We are the Cynaptics Club of IIT Indore, the AI/ML enthusiasts' hub, and we're excited to present you with our induction task! This induction is open to both first-year and second-year students, with tailored requirements for each. For first years, Task 1 is mandatory, while Task 2 is optional as a bonus. For second years, both Task 1 and Task 2 are compulsory. Submission guidelines and detailed explanations for each task can be found in their respective task folders. Best of luck, and we look forward to your innovative solutions!
Sub-Task 1: AI vs. Real Image Classification
Your objective is to classify AI-generated images from real ones. We've provided a dataset and a baseline code to help you get started. Train your model and aim for higher accuracies by experimenting with different techniques.
Sub-Task 2: Custom GAN Training
In this task, you are required to pick a dataset of your choice from the internet and train your own GAN (Generative Adversarial Network) model to generate images.
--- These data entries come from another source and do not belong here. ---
-- ==== Sys2Proof/Laws/Display.lean ====
section
/-! SUPPORT. What the draw engine does, from one pixel up to one row of a sprite. -/

namespace Sys2Proof.Machine

/-- A pixel of a canvas. -/
def Canvas.pixel (a : Canvas) (r : Fin 32) (c : Fin 64) : Bool := a.disp[r.val][c.val]

/-- One flip inverts its pixel and no other. -/
theorem flipPixel_pixel (a : Canvas) (r r' : Fin 32) (c c' : Fin 64) :
    (flipPixel a r c).pixel r' c' = if r' = r ∧ c' = c then !a.pixel r' c' else a.pixel r' c' := by
  unfold flipPixel Canvas.pixel
  by_cases hr : r' = r
  · subst hr
    by_cases hc : c' = c
    · subst hc; simp
    · have : c.val ≠ c'.val := fun e => hc (Fin.ext e.symm)
      simp [hc, Vector.getElem_set_ne, this]
  · have : r.val ≠ r'.val := fun e => hr (Fin.ext e.symm)
    simp [hr, Vector.getElem_set_ne, this]

/-- One flip notes whether its pixel was set. -/
theorem flipPixel_collision (a : Canvas) (r : Fin 32) (c : Fin 64) :
    (flipPixel a r c).collision = (a.collision || a.pixel r c) := rfl

/-- Flip the pixels of a list in order. -/
def flipAll (a : Canvas) (ps : List (Fin 32 × Fin 64)) : Canvas := ps.foldl (fun a p => flipPixel a p.1 p.2) a

/-- Flipping distinct pixels inverts exactly those. -/
theorem flipAll_pixel {ps : List (Fin 32 × Fin 64)} (h : ps.Nodup) (a : Canvas) (r : Fin 32) (c : Fin 64) :
    (flipAll a ps).pixel r c = if (r, c) ∈ ps then !a.pixel r c else a.pixel r c := by
  induction ps generalizing a with
  | nil => rfl
  | cons p ps ih =>
    obtain ⟨hp, hps⟩ := List.nodup_cons.1 h
    show (flipAll (flipPixel a p.1 p.2) ps).pixel r c = _
    rw [ih hps, flipPixel_pixel]
    by_cases e : (r, c) = p
    · subst e; simp [hp]
    · have : ¬ (r = p.1 ∧ c = p.2) := fun h => e (Prod.ext h.1 h.2)
      simp [e, this]

/-- Flipping distinct pixels notes a collision when one of them was set before. -/
theorem flipAll_collision {ps : List (Fin 32 × Fin 64)} (h : ps.Nodup) (a : Canvas) :
    (flipAll a ps).collision = true ↔ a.collision = true ∨ ∃ p ∈ ps, a.pixel p.1 p.2 = true := by
  induction ps generalizing a with
  | nil => simp [flipAll]
  | cons p ps ih =>
    obtain ⟨hp, hps⟩ := List.nodup_cons.1 h
    show (flipAll (flipPixel a p.1 p.2) ps).collision = true ↔ _
    rw [ih hps, flipPixel_collision, Bool.or_eq_true]
    have key : (∃ q ∈ ps, (flipPixel a p.1 p.2).pixel q.1 q.2 = true) ↔ ∃ q ∈ ps, a.pixel q.1 q.2 = true := by
      refine exists_congr fun q => and_congr_right fun hq => ?_
      have : ¬ (q.1 = p.1 ∧ q.2 = p.2) := fun e => hp ((Prod.ext e.1 e.2 : q = p) ▸ hq)
      rw [flipPixel_pixel, if_neg this]
    rw [key]
    simp only [List.mem_cons, exists_eq_or_imp]
    tauto

/-- The pixels under the 1 bits of one row of a sprite. -/
def rowPixels (cx cy row : Nat) (sprite : Byte) : List (Fin 32 × Fin 64) :=
  ((List.range 8).filter (fun col => sprite.getLsbD (7 - col))).map (fun col => (spriteRow cy row, spriteCol cx col))

/-- The pixels under the 1 bits of a sprite. -/
def spritePixels (m : Memory) (base n cx cy : Nat) : List (Fin 32 × Fin 64) :=
  (List.range n).flatMap (fun row => rowPixels cx cy row (Memory.read m (base + row)))

/-- Drawing a row flips its pixels. -/
theorem drawByte_eq (cx cy row : Nat) (sprite : Byte) (a : Canvas) :
    drawByte cx cy row sprite a = flipAll a (rowPixels cx cy row sprite) := by
  unfold drawByte flipAll rowPixels
  rw [List.foldl_map, List.foldl_filter]

/-- Drawing a sprite flips its pixels. -/
theorem drawSprite_eq (m : Memory) (base n cx cy : Nat) (a : Canvas) :
    drawSprite m base n cx cy a = flipAll a (spritePixels m base n cx cy) := by
  unfold drawSprite spritePixels flipAll
  rw [List.foldl_flatMap]
  simp only [drawByte_eq, flipAll]

theorem mem_spritePixels (m : Memory) (base n cx cy : Nat) (r : Fin 32) (c : Fin 64) :
    (r, c) ∈ spritePixels m base n cx cy ↔
      ∃ row col : Nat, row < n ∧ col < 8 ∧ (Memory.read m (base + row)).getLsbD (7 - col) = true ∧
        r.val = (cy + row) % 32 ∧ c.val = (cx + col) % 64 := by
  simp only [spritePixels, rowPixels, List.mem_flatMap, List.mem_range, List.mem_map, List.mem_filter, Prod.mk.injEq,
    spriteRow, spriteCol, Fin.ext_iff]
  constructor
  · rintro ⟨row, h1, col, ⟨h2, h3⟩, h4, h5⟩; exact ⟨row, col, h1, h2, h3, h4.symm, h5.symm⟩
  · rintro ⟨row, col, h1, h2, h3, h4, h5⟩; exact ⟨row, h1, col, ⟨h2, h3⟩, h4.symm, h5.symm⟩

/-- "Each pixel is touched at most once per instruction" (40_display.md R112). -/
theorem spritePixels_nodup (m : Memory) (base n cx cy : Nat) (hn : n ≤ 32) : (spritePixels m base n cx cy).Nodup := by
  unfold spritePixels
  rw [List.nodup_flatMap]
  constructor
  · intro row _
    refine List.Nodup.map_on ?_ (List.nodup_range.filter _)
    intro c hc d hd e
    have hc := List.mem_range.1 (List.mem_filter.1 hc).1
    have hd := List.mem_range.1 (List.mem_filter.1 hd).1
    have e := congrArg (fun p => p.2.val) e
    simp only [spriteCol] at e
    omega
  · refine (List.pairwise_lt_range (n := n)).imp_of_mem ?_
    intro i j hi hj hij
    have hi := List.mem_range.1 hi
    have hj := List.mem_range.1 hj
    rw [Function.onFun, List.disjoint_left]
    intro p hp hq
    simp only [rowPixels, List.mem_map, spriteRow] at hp hq
    obtain ⟨_, _, rfl⟩ := hp
    obtain ⟨_, _, e⟩ := hq
    have e := congrArg (fun p => p.1.val) e
    simp only at e
    omega

end Sys2Proof.Machine
end

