/-- Settles O38: by the ways through each instruction. -/
theorem pcFollowsTheClassTable : Obligations.PcFollowsTheClassTable := by
  unfold Obligations.PcFollowsTheClassTable
  intro i s t hf h
  change PcByClass i s t
  cases i with
  | cls | ldImm | addImm | ldReg | orReg | andReg | xorReg | addReg | subReg | shr | subn | shl | ldI | rnd | ldVxDT | ldDTVx
  | ldSTVx | ldF => cases h; exact .of_completed hf rfl
  | seImm | seReg => cases h; exact .of_completed hf (State.skipIf_pc_of_iff beq_iff_eq)
  | sneImm | sneReg => cases h; exact .of_completed hf (State.skipIf_pc_of_iff bne_iff_ne)
  | skp =>
    obtain ⟨k, hk, rfl⟩ | ⟨-, rfl⟩ := execSkp_cases h
    · exact .of_completed hf (State.skipIf_pc_of_iff (by rw [getD_keys_of_keyOf hk]))
    · exact .of_raise ..
  | sknp =>
    obtain ⟨k, hk, rfl⟩ | ⟨-, rfl⟩ := execSknp_cases h
    · exact .of_completed hf (State.skipIf_pc_of_iff (by rw [getD_keys_of_keyOf hk, Bool.not_eq_true']))
    · exact .of_raise ..
  | jp nnn => cases h; exact .of_completed hf (addr16_eq_ofNat nnn)
  | jpV0 nnn => cases h; exact .of_completed hf (addr16_add_byte16 nnn _)
  | call nnn =>
    obtain ⟨hs, rfl⟩ | ⟨-, rfl⟩ := execCall_cases h
    · exact .of_completed hf (addr16_eq_ofNat nnn)
    · exact .of_raise ..
  | ret =>
    obtain ⟨hs, rfl⟩ | ⟨-, rfl⟩ := execRet_cases h
    · exact .of_completed hf (State.top_eq_getD hs)
    · exact .of_raise ..
  | ldVxK =>
    obtain ⟨k, hk, rfl⟩ | ⟨hk, rfl⟩ := execLdVxK_cases h
    · exact .of_completed hf (if_pos ((mem_keys_iff_selectKey s.params s.keys).2 (by simp [hk]))).symm
    · exact .of_completed hf (if_neg (mt (mem_keys_iff_selectKey s.params s.keys).1 (by simp [hk]))).symm
  | addI =>
    obtain ⟨-, rfl⟩ | ⟨-, rfl⟩ := execAddI_cases h
    · exact .of_completed hf rfl
    · exact .of_completed (by simpa using hf) (by change _ = s.pc + 2; simp)
  | drw =>
    obtain ⟨-, rfl⟩ | ⟨-, rfl⟩ := execDrw_cases h
    · exact .of_completed hf rfl
    · exact .of_raise ..
  | ldB =>
    obtain ⟨-, rfl⟩ | ⟨-, rfl⟩ := execLdB_cases h
    · exact .of_completed hf rfl
    · exact .of_raise ..
  | storeRegs =>
    obtain ⟨-, rfl⟩ | ⟨-, rfl⟩ := execStoreRegs_cases h
    · exact .of_completed hf rfl
    · exact .of_raise ..
  | loadRegs =>
    obtain ⟨-, rfl⟩ | ⟨-, rfl⟩ := execLoadRegs_cases h
    · exact .of_completed (by simpa using hf) (by change _ = s.pc + 2; simp)
    · exact .of_raise ..

/-! ### VF (10_state.md R24) -/

/-- Settles O39: by the ways through each instruction outside the list. -/
theorem onlyTheListedInstructionsWriteVF : Obligations.OnlyTheListedInstructionsWriteVF := by
  unfold Obligations.OnlyTheListedInstructionsWriteVF
  intro i s t h hw
  cases i with
  | addReg | subReg | shr | subn | shl | drw | addI => cases hw
  | ldImm x | addImm x | ldReg x | orReg x | andReg x | xorReg x | rnd x | ldVxDT x =>
    have hx : 15 ≠ x := (ne_of_beq_false hw).symm
    cases h
    simp [hx]
  | ldVxK x =>
    have hx : 15 ≠ x := (ne_of_beq_false hw).symm
    obtain ⟨k, -, rfl⟩ | ⟨-, rfl⟩ := execLdVxK_cases h
    · simp [hx]
    · rfl
  | loadRegs x =>
    have hx : x.val ≠ 15 := Fin.val_ne_of_ne (ne_of_beq_false hw)
    have hx : ¬ 15 ≤ x.val := by omega
    obtain ⟨-, rfl⟩ | ⟨-, rfl⟩ := execLoadRegs_cases h
    · simp [hx]
    · rfl
  | cls | jp | jpV0 | seImm | sneImm | seReg | sneReg | ldDTVx | ldSTVx | ldI | ldF => cases h; rfl
  | ret => obtain ⟨hs, rfl⟩ | ⟨-, rfl⟩ := execRet_cases h <;> rfl
  | call => obtain ⟨hs, rfl⟩ | ⟨-, rfl⟩ := execCall_cases h <;> rfl
  | skp => obtain ⟨k, -, rfl⟩ | ⟨-, rfl⟩ := execSkp_cases h <;> rfl
  | sknp => obtain ⟨k, -, rfl⟩ | ⟨-, rfl⟩ := execSknp_cases h <;> rfl
  | ldB => obtain ⟨-, rfl⟩ | ⟨-, rfl⟩ := execLdB_cases h <;> rfl
  | storeRegs => obtain ⟨-, rfl⟩ | ⟨-, rfl⟩ := execStoreRegs_cases h <;> rfl

/-! ### Components and their writers (10_state.md R25, R29 to R33, R37) -/

/-- Settles O40: by the ways through each instruction; fault entry changes none of these components. -/
theorem componentsChangeOnlyByTheirWriters : Obligations.ComponentsChangeOnlyByTheirWriters := by
  unfold Obligations.ComponentsChangeOnlyByTheirWriters
  intro i s t h
  cases i with
  | ret => obtain ⟨hs, rfl⟩ | ⟨-, rfl⟩ := execRet_cases h <;> simp
  | call => obtain ⟨hs, rfl⟩ | ⟨-, rfl⟩ := execCall_cases h <;> simp
  | drw => obtain ⟨-, rfl⟩ | ⟨-, rfl⟩ := execDrw_cases h <;> simp
  | skp => obtain ⟨k, -, rfl⟩ | ⟨-, rfl⟩ := execSkp_cases h <;> simp
  | sknp => obtain ⟨k, -, rfl⟩ | ⟨-, rfl⟩ := execSknp_cases h <;> simp
  | ldVxK => obtain ⟨k, -, rfl⟩ | ⟨-, rfl⟩ := execLdVxK_cases h <;> simp
  | addI => obtain ⟨-, rfl⟩ | ⟨-, rfl⟩ := execAddI_cases h <;> simp
  | ldB => obtain ⟨-, rfl⟩ | ⟨-, rfl⟩ := execLdB_cases h <;> simp
  | storeRegs => obtain ⟨-, rfl⟩ | ⟨-, rfl⟩ := execStoreRegs_cases h <;> simp
  | loadRegs => obtain ⟨-, rfl⟩ | ⟨-, rfl⟩ := execLoadRegs_cases h <;> simp
  | _ => cases h; simp -- the others complete in every state

theorem exec_keeps_st {i : Instr} (hst : ∀ x, i ≠ .ldSTVx x) (h : exec i s = .next t) : t.st = s.st := by
  obtain ⟨-, -, -, -, -, -, hw, -, -⟩ := componentsChangeOnlyByTheirWriters i s t h
  by_contra hne
  obtain ⟨x, e⟩ := hw hne
  exact hst x e

theorem exec_keeps_stack {i : Instr} (hcall : ∀ nnn, i ≠ .call nnn) (h : exec i s = .next t) : t.stack = s.stack := by
  obtain ⟨-, -, -, -, hw, -, -, -, -⟩ := componentsChangeOnlyByTheirWriters i s t h
  by_contra hne
  obtain ⟨nnn, e⟩ := hw hne
  exact hcall nnn e
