/-- The instruction the decoder reads from the bits w of a row of the opcode table. -/
def decodeTableWord (nbits w : Nat) : Option Instr :=
  match decode (tableBytes nbits w) with
  | .ok (i, _) => some i
  | .error _ => none

end Sys2Proof
end

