/-! ## Why a step stops -/

/-- The faults of the model. -/
inductive Fault where
  /-- Raised by step when the next turn says that an instruction with an encoding happens as an event: the list of turns is the
  model's own and such a turn stands for nothing the spec describes. Safe: no behaviour of the hardware is lost (log 1). -/
  | malformedTurn
  deriving DecidableEq, Repr

/-- The refusals of the model. -/
inductive Refusal where
  /-- An instruction without a meaning, by its mnemonic. Raised by exec only. Safe. -/
  | notModelled (mnemonic : String)
  deriving DecidableEq, Repr

/-! ## Registers of a stream -/

/-- A hardware-loop register pair (R170). -/
structure LoopPair where
  act   : Bool
  len   : BitVec 12
  count : BitVec 32
  start : BitVec 57
  deriving DecidableEq, Repr

/-- A scratchpad or physical location: a byte offset of the group's window (R66), or a physical address (R18). -/
inductive Loc where
  | spad (off : Nat)
  | mem (pa : Nat)
  deriving DecidableEq, Repr

/-- Where the data of a load goes. -/
inductive LoadDest where
  /-- x(d), with the access size and whether it is sign-extended (R215). -/
  | scalar (d : BitVec 6) (n : Nat) (signed : Bool)
  /-- v(d), with the element width in bits (R260). -/
  | vector (d : BitVec 6) (w : Nat) (entry : Nat)
  /-- h(d) of SHLD (R270). -/
  | shape (d : BitVec 4)
  deriving DecidableEq, Repr

/-- One element of a load: where it lies, how many bytes, and its byte position in the destination (a position from 2,048 on is the sideband). -/
structure LoadPart where
  loc : Loc
  /-- The virtual address, by which a retention register tags the request (R78). -/
  va  : Nat
  n   : Nat
  pos : Nat
  deriving DecidableEq, Repr

/-- An entry of a load queue (R87). -/
structure LoadReq where
  fpc   : BitVec 64
  va    : BitVec 64
  dest  : LoadDest
  parts : List LoadPart
  /-- The number of the stream's stores that came before it: it forwards from those still queued (R87). -/
  after : Nat
  /-- The queue marks before it (R91). -/
  mark  : Nat
  /-- The core's local count when it issued (R440). -/
  issued : BitVec 64
  deriving DecidableEq, Repr

/-- What an entry of a store queue does when it is performed. -/
inductive StoreOp where
  | write (bytes : List Byte)
  | clwb
  | clinv
  deriving DecidableEq, Repr

/-- The scale byte of an MX8 or Q4 block on its way to its home point, and whether its line is then poisoned (R103, R413). -/
structure ScaleByte where
  loc    : Loc
  va     : Nat
  byte   : Byte
  poison : Bool := false
  deriving DecidableEq, Repr

/-- One element of a store. -/
structure StorePart where
  loc : Loc
  va  : Nat
  op  : StoreOp
  /-- The scale byte of an MX8 or Q4 block, performed with it (R103). -/
  scale : Option ScaleByte
  /-- It lies on an HT page, or its scale byte does (R85, R103). -/
  ht : Bool := false
  deriving DecidableEq, Repr

/-- An entry of a store queue (R87); ht: an HT page (R85); before: the earlier loads it is held back for. -/
structure StoreReq where
  fpc    : BitVec 64
  ht     : Bool
  parts  : List StorePart
  entry  : Option Nat
  id     : Nat
  before : Nat
  /-- The queue marks before it (R91). -/
  mark   : Nat
  /-- How many cycles of the package had ended when it issued (R109; log 69). -/
  age    : Nat
  deriving DecidableEq, Repr

/-- A fault offered to the page-fault service (R396, R397). -/
structure PageFault where
  asid : BitVec 16
  page : Nat
  /-- 0 read, 1 write, 2 fetch (R388). -/
  kind : BitVec 2
  /-- The walk level (R388). -/
  lvl  : BitVec 3
  /-- The cause the walk met. -/
  cause : BitVec 10
  /-- The answer an engine command has had and not yet acted on: 0 to walk again, else a cause. -/
  ans   : Option (BitVec 10)
  deriving DecidableEq, Repr

/-- What a waiting instruction of a stream waits for (R50, R106, R109, R220). -/
inductive WaitFor where
  /-- LDS: the sync word at an offset of the window is empty. -/
  | word (off : Nat)
  /-- EPOP: the result queue of an engine is empty. -/
  | result (eng : Nat)
  /-- Anything else. -/
  | other
  deriving DecidableEq, Repr

/-- A stream of a group (R33, R309). -/
structure Stream where
  x      : Vector (BitVec 64) 64
  full   : BitVec 64
  c      : BitVec 8
  b      : Vector (BitVec 57) 8
  prepd  : BitVec 8
  loops  : Vector LoopPair 2
  late   : BitVec 1
  pc     : BitVec 64
  npc    : BitVec 64
  /-- NPC follows the instruction at PC, whose word could not be read when PC was set: it is fixed when that instruction issues (log 17). -/
  npcOpen : Bool
  ended  : Bool
  femode : BitVec 1
  wdlim  : BitVec 48
  wdcnt  : Nat
  seq    : BitVec 32
  retired : BitVec 64
  loads  : List LoadReq
  stores : List StoreReq
  /-- Loads performed and stores accepted so far: their difference orders HT stores and forwarding. -/
  loadsDone : Nat
  storesIn  : Nat
  loadsIn   : Nat
  /-- The ring bits of the instruction at PC, once its takes have been made (R45). -/
  took   : Option (BitVec 4)
  /-- The cumulative sets that those tokens carried: from prev(S), from next(S) (R97). -/
  tookSets : List Nat × List Nat
  /-- What the instruction at PC waits for, the destination it has marked empty (R65; 0: none), and the core's local count when it issued (R440). -/
  waiting : Option (WaitFor × BitVec 6 × BitVec 64)
  /-- x registers left empty by LD.b to LD.d, LDS or WAITA (DECSTALL of R172). -/
  byLoad : BitVec 64
  /-- Entries of the cluster store buffer in the stream's cumulative set (R93). -/
  cum    : List Nat
  /-- Those of them that its acquires and takes have brought it, which order its engine commands too (R94). -/
  acq    : List Nat
  /-- The cumulative set of the stream's latest FENCE of kind .rel or .full, which its tokens carry (R97). -/
  fenced : List Nat
  /-- The releases whose writes its loads have read: the releasing stream's place and the set (R94). -/
  seen   : List (Place × List Nat)
  /-- Entries of the cluster store buffer that hold the stream's own stores, with the queue mark and the number of the first of them
  (R91, R95). -/
  own    : List (Nat × Nat × Nat)
  /-- Queue marks passed (R91). -/
  mark   : Nat
  /-- Values on their way to scalar registers from producers other than the load queue (R65), those of LDS and WAITA with the core's local count when they
  issued (R440). -/
  arrivals : List (BitVec 6 × BitVec 64 × Option (BitVec 64))
  /-- The instruction at PC waits for these page-fault answers (R397). -/
  faults : List PageFault
  /-- A fault that was answered with a cause, to be raised where the instruction meets its page (R398). -/
  answer : Option PageFault
  /-- A step of this stream has been granted by RUN and has not ended (R405). -/
  mayStep : Bool
  /-- The instruction at PC is a BARA waiting at its slice: it is applied before a stop cancels anything (R228, R313). -/
  atSlice : Bool
  /-- Words fetched ahead (R199, R203): virtual address, word, order of fetching. -/
  pre    : List (Nat × BitVec 32 × Nat)
  preNo  : Nat
  /-- The order number at which each target register was prepared (R203). -/
  prepAt : Vector Nat 8
  /-- The order number from which on a word fetched ahead may be the one at PC, and that of the target of a taken transfer whose delay slot is at PC
  (R203). -/
  floor  : Nat
  floorNext : Option Nat
  /-- The length in bytes of the instruction at PC as it was last fetched (R185, R206). -/
  len    : Nat
  /-- The scalar registers that a load or an engine command has made full in this cycle: what waits for one issues in the next (R167, R440). -/
  woken  : BitVec 64
  /-- The stream has raised a cause of the cut in progress (R386, R389). -/
  raised : Bool
  deriving DecidableEq, Repr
Showcase your creativity and technical skills!
Sub-Task 3: Design Your Own X-mas GAN
Get into the holiday spirit by designing your very own Christmas-themed GAN. Let your model generate festive and unique outputs
Detailed descriptions for each sub-task are provided in their respective folders. Good luck, and have fun exploring these challenges!
Note: You will be evaluated only on sub-task 1 and 2. Sub-task 3 is for you to explore GANs more deeply.
In this task, your challenge is to train a machine learning model capable of playing the classic Hangman game. We've provided you with baseline code for both playing the game and building the model. Your goal is to enhance the model's performance by improving its accuracy and efficiency. Experiment with different strategies and techniques to make your model a Hangman champion!
Detailed instructions and guidelines can be found in the task folder.
Note: This is a bonus task for both the first years and second years.
In this task, you are supposed to fine-tune a LLM to a custom persona-based chat dataset provided to you. The main goal of the task is to fine-tune an LLM of your choice in limited computation power to align with the persona of a human and give a better experience to user to chat with the LLM.
Dataset and details can be found in the respective task folder.